The forearm is removed by simply unscrewing the screw located opposite the front  sling eyelet and pulling down on the forward portion of the forearm. My rifle required a little bit of prying with a non-marring tool since the retaining "clip" seemed to still have a pretty good hold on the barrel. The cleaning module or capsule may be removed by using punches or bullet tips to simultaneously press in on opposing spring loaded detents which are accessed on the front sight assemble around the upper portion.
The bolt head and subsequent parts associated with this assembly disassemble exactly like an HK firearm.   This is another area which can be difficult.  The bolt head must rotate counter clockwise about 90 degrees to disengage  from the bolt carrier.  It then can be pulled forward out of the bolt carrier. The firing pin and firing pin spring will be free to be removed from the bolt carrier after the bolt head is removed. The difficult part is getting it back in place and rotating it back under the pressure of the bolt head locking lever. With  hands that are covered solvents and lubricants at this point is reassembly, an old T-shirt comes in handy to give  some gripping leverage.  The bolt carrier itself requires no more disassembly.
Assembly is in reverse order and I found only one surprise except for one. The fit of the trigger housing and the buttstock parts onto the American made receiver are very snug. It took a rubber mallet to bring these parts to the point where I could drive the stock retaining pins back into their respective holes. But each assembly and disassembly seems to get easier.

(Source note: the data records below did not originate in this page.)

/-- 40_command_common.md R119, R120: a marked run is refused for good, and only an access refused by R28, R72 or R77 sets
the mark; a command that goes on to a region on device memory sets it. That a refused access takes a next state with the mark
set is the model's choice (log 7), and so is when R72's refusal falls: at the completion, or at the reset that abandons the
command (log 8). -/
def Obligations.OnlyRefusedAccessesEndARun : Prop :=
  (∀ s r, s.refusal = some r → step s = .refused r) ∧
    (∀ s, s.refusal = none → engineTurn s → onDeviceMemory s →
      step s = .next { s with agenda := s.agenda.tail, refusal := some .regionOnDevice }) ∧
    ∀ s t r, step s = .next t → t.refusal = some r →
      (∃ addr bytes rest, r = .csrAccess addr bytes ∧
        (s.agenda = .csrRead addr bytes :: rest ∨ ∃ v, s.agenda = .csrWrite addr bytes v :: rest) ∧
        ¬ (bytes = 4 ∧ ∃ off, off % 4 = 0 ∧ off ≤ 0xFC ∧ addr = csrBase s.platform + off)) ∨
      (∃ (a : Word) (b : Byte) (rest : List Event), r = .hostWriteWhileBusy a.toNat ∧ s.agenda = .memWrite a b :: rest ∧
        s.busy = true ∧ (inSrc s.lat a.toNat = true ∨ inDst s.lat a.toNat = true)) ∨
      (r = .regionOnDevice ∧ onDeviceMemory s ∧ (engineTurn s ∨ ∃ rest, s.agenda = .reset :: rest))

/-! ### The engine's step -/

/-- 40_command_common.md R108, R111: while BUSY = 1 the engine's turn is exec of the command the latched word decodes to,
with the event that gave it the turn taken off the agenda (the agenda is the model's own, log 1). -/
def Obligations.StepRunsTheDecodedCommand : Prop :=
  ∀ s i, s.refusal = none → s.busy = true → decodeWord s.lat.word = .ok i →
    (s.agenda = [] → step s = exec i s) ∧
    ∀ rest, s.agenda = .engine :: rest → step s = exec i { s with agenda := rest }

/-- The model's fetch (log 17): a well-formed command whose word is placed runs as the very next step, on the state in which
it has just been issued. -/
def Obligations.PlacedCommandRunsNext : Prop :=
  ∀ s (i : Instr), i.wellFormed = true →
    step (s.withFetchWord 32 (encode i).toNat) = exec i { issue (encode i) s with agenda := [], refusal := none }

/-- 60_exceptions.md R195: an illegal word completes with ILLEGAL_CMD and the word in ERR_INFO, before any other check, and
no memory changes. -/
def Obligations.IllegalWordCompletesWithIllegalCmd : Prop :=
  ∀ s, s.refusal = none → s.busy = true → engineTurn s →
    (¬ (s.lat.word.toNat % 16 = 1 ∨ s.lat.word.toNat % 16 = 2 ∨ s.lat.word.toNat % 16 = 3 ∨ s.lat.word.toNat % 16 = 4) ∨
      s.lat.word.toNat / 16 % 16 ≠ 0 ∨ s.lat.word.toNat / 2 ^ 13 ≠ 0) →
    step s = .next { s with
      agenda := s.agenda.tail
      dstLen := 0
      err := true
      errcode := 2
      detail := 0
      errInfo := s.lat.word
      busy := false
      done := true }

/-- 40_command_common.md R108, 60_exceptions.md R212: with BUSY = 0 the engine's turn changes nothing of the block. That the
model's step answers a next state there is its choice (log 2). -/
def Obligations.IdleEngineChangesNothing : Prop :=
  ∀ s, s.refusal = none → s.busy = false →
    (s.agenda = [] → step s = .next s) ∧ ∀ rest, s.agenda = .engine :: rest → step s = .next { s with agenda := rest }

/-- 40_command_common.md R115: the CSR updates of a completion, case by case, with the memory of R113 and R114 beside
them. -/
def Obligations.CompletionUpdatesTheRecord : Prop :=
  ∀ s,
    (∀ out hinfo, complete (.ok out hinfo) s = { s with
      mem := memWriteBytes s.mem s.lat.dstBase.toNat out
      dstLen := BitVec.ofNat 32 out.length
      huffInfo := hinfo
      errcode := 0
      detail := 0
      errInfo := 0
      busy := false
      done := true }) ∧
    complete .noOp s = { s with dstLen := 0, noop := true, busy := false, done := true } ∧
    ∀ e info, { complete (.err e info) s with mem := s.mem, draws := s.draws } = { s with
      dstLen := 0
      err := true
      errcode := errorCode e
      detail := errorDetail e
      errInfo := info
      busy := false
      done := true }

/-- 40_command_common.md R110, R111: the engine's step publishes Exec(lat, mem), its checks in the rule's fixed order. -/
def Obligations.StepPublishesExec : Prop :=
  ∀ s, s.refusal = none → s.busy = true → engineTurn s → inNormalMemory s.platform s.lat →
    step s = .next (complete (execOutcome s) { s with agenda := s.agenda.tail })

/-! ### The commands complete -/

/-- 41_huffman_encode.md R138, R137, R139: HUFF_ENC, ready and with room for its output, writes the packed stream of padding
field, serialized tree, payload and padding, and reports p, T and n. -/
def Obligations.HuffEncCompletes : Prop :=
  ∀ ob s, commandReady s →
    let B := sourceBytes s
    let treeBits := serialize (huffTree B)
    let payload := payloadBits (codeTable (huffTree B)) B
    let p := (8 - (3 + treeBits.length + payload.length) % 8) % 8
    let out := pack (bitsMSB p 3 ++ treeBits ++ payload ++ List.replicate p false)
    out.length ≤ s.lat.dstCap.toNat →
    exec (.huffEnc ob) s = .next { s with
      mem := memWriteBytes s.mem s.lat.dstBase.toNat out
      dstLen := BitVec.ofNat 32 out.length
      huffInfo := BitVec.ofNat 32 (p ||| treeBits.length <<< 4 ||| (leafSet B).length <<< 16)
      errcode := 0
      detail := 0
      errInfo := 0
      busy := false
      done := true }

/-- 42_huffman_decode.md R153: HUFF_DEC, ready, on a stream whose tree parses and whose payload maps, with room for the
symbols, writes them and reports p, T and the leaves. -/
def Obligations.HuffDecCompletes : Prop :=
  ∀ ob s root st out, commandReady s →
    let bits := unpack (sourceBytes s)
    let p := valMSB (bits.take 3)
    3 ≤ bits.length →
    parseNode 256 ⟨3, (bits.take (bits.length - p)).drop 3, 0, 0⟩ = .ok (root, st) →
    mapSymbols root st.cur st.rest = .ok out →
    out.length ≤ s.lat.dstCap.toNat →
    exec (.huffDec ob) s = .next { s with
      mem := memWriteBytes s.mem s.lat.dstBase.toNat out
      dstLen := BitVec.ofNat 32 out.length
      huffInfo := BitVec.ofNat 32 (p ||| (st.cur - 3) <<< 4 ||| st.nleaves <<< 16)
      errcode := 0
      detail := 0
      errInfo := 0
      busy := false
      done := true }

/-- 43_lz77_encode.md R171: LZ77_ENC with a valid OB, ready and with room for its output, writes the triples of the rule's
own loop and leaves HUFF_INFO 0. -/
def Obligations.Lz77EncCompletes : Prop :=
  ∀ ob s, 1 ≤ ob → ob ≤ 15 → commandReady s →
    let data := sourceBytes s
    let out := indexLoop data ob data.length 0
    out.length ≤ s.lat.dstCap.toNat →
    exec (.lz77Enc ob) s = .next { s with
      mem := memWriteBytes s.mem s.lat.dstBase.toNat out
      dstLen := BitVec.ofNat 32 out.length
      huffInfo := 0
      errcode := 0
      detail := 0
      errInfo := 0
      busy := false
      done := true }

/-- 44_lz77_decode.md R184: LZ77_DEC with a valid OB, ready, on a stream of whole triples that decode, with room for the
output, writes it and leaves HUFF_INFO 0. -/
def Obligations.Lz77DecCompletes : Prop :=
  ∀ ob s out, 1 ≤ ob → ob ≤ 15 → commandReady s → s.lat.srcLen.toNat % 3 = 0 →
    decodeWalk ob 0 [] (sourceBytes s) = .ok out → out.length ≤ s.lat.dstCap.toNat →
    exec (.lz77Dec ob) s = .next { s with
      mem := memWriteBytes s.mem s.lat.dstBase.toNat out
      dstLen := BitVec.ofNat 32 out.length
      huffInfo := 0
      errcode := 0
      detail := 0
      errInfo := 0
      busy := false
      done := true }

/-- 60_exceptions.md R201, 30_encoding.md R87: an LZ77 command with OB = 0 or OB ≥ 16 is a no-op that touches no memory and
reports no error: ERR and ERRCODE stay as they are, and issue left them 0; a Huffman command ignores OB. -/
def Obligations.InvalidOffsetBitsIsANoOp : Prop :=
  ∀ ob s, ob = 0 ∨ 16 ≤ ob →
    exec (.lz77Enc ob) s = .next { s with dstLen := 0, noop := true, busy := false, done := true } ∧
    exec (.lz77Dec ob) s = .next { s with dstLen := 0, noop := true, busy := false, done := true } ∧
    (recordClear s → ∀ t, exec (.lz77Enc ob) s = .next t ∨ exec (.lz77Dec ob) s = .next t →
      t.done = true ∧ t.noop = true ∧ t.err = false ∧ t.errcode = 0 ∧ t.dstLen = 0 ∧ t.mem = s.mem) ∧
    ∀ ob', exec (.huffEnc ob) s = exec (.huffEnc ob') s ∧ exec (.huffDec ob) s = exec (.huffDec ob') s

/-! ### The commands fail -/

/-- 60_exceptions.md R196: BAD_RANGE, in the order SRC_WRAP, DST_WRAP, OVERLAP, on exact sums, for every command that is no
no-op; ERR_INFO is 0 and no memory changes. Regions that fit, one that ends at 2^32 or an empty one among them, never give
it. -/
def Obligations.BadRangeInOrder : Prop :=
  ∀ i s, isNoOp i = false →
    let failed : BitVec 4 → State := fun d =>
      { s with dstLen := 0, err := true, errcode := 3, detail := d, errInfo := 0, busy := false, done := true }
    (2 ^ 32 < s.lat.srcBase.toNat + s.lat.srcLen.toNat → exec i s = .next (failed 1)) ∧
    (s.lat.srcBase.toNat + s.lat.srcLen.toNat ≤ 2 ^ 32 → 2 ^ 32 < s.lat.dstBase.toNat + s.lat.dstCap.toNat →
      exec i s = .next (failed 2)) ∧
    (s.lat.srcBase.toNat + s.lat.srcLen.toNat ≤ 2 ^ 32 → s.lat.dstBase.toNat + s.lat.dstCap.toNat ≤ 2 ^ 32 →
      0 < s.lat.srcLen.toNat → 0 < s.lat.dstCap.toNat →
      s.lat.srcBase.toNat < s.lat.dstBase.toNat + s.lat.dstCap.toNat →
      s.lat.dstBase.toNat < s.lat.srcBase.toNat + s.lat.srcLen.toNat → exec i s = .next (failed 3)) ∧
    (rangesFit s.lat → s.errcode ≠ 3 → ∀ t, exec i s = .next t → t.errcode ≠ 3)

For a fraction of what an HK rifle would cost  now, I am more than happy with this purchase. The rifle is capable of some outstanding accuracy, as can be seen from the 100 yard group barely the size of a quarter, except for the first round flyer. If there is ever an industrious American out there willing to address the trigger quality shortcoming, I am sure this rifle could compete very favorably with the more expensive HK 91.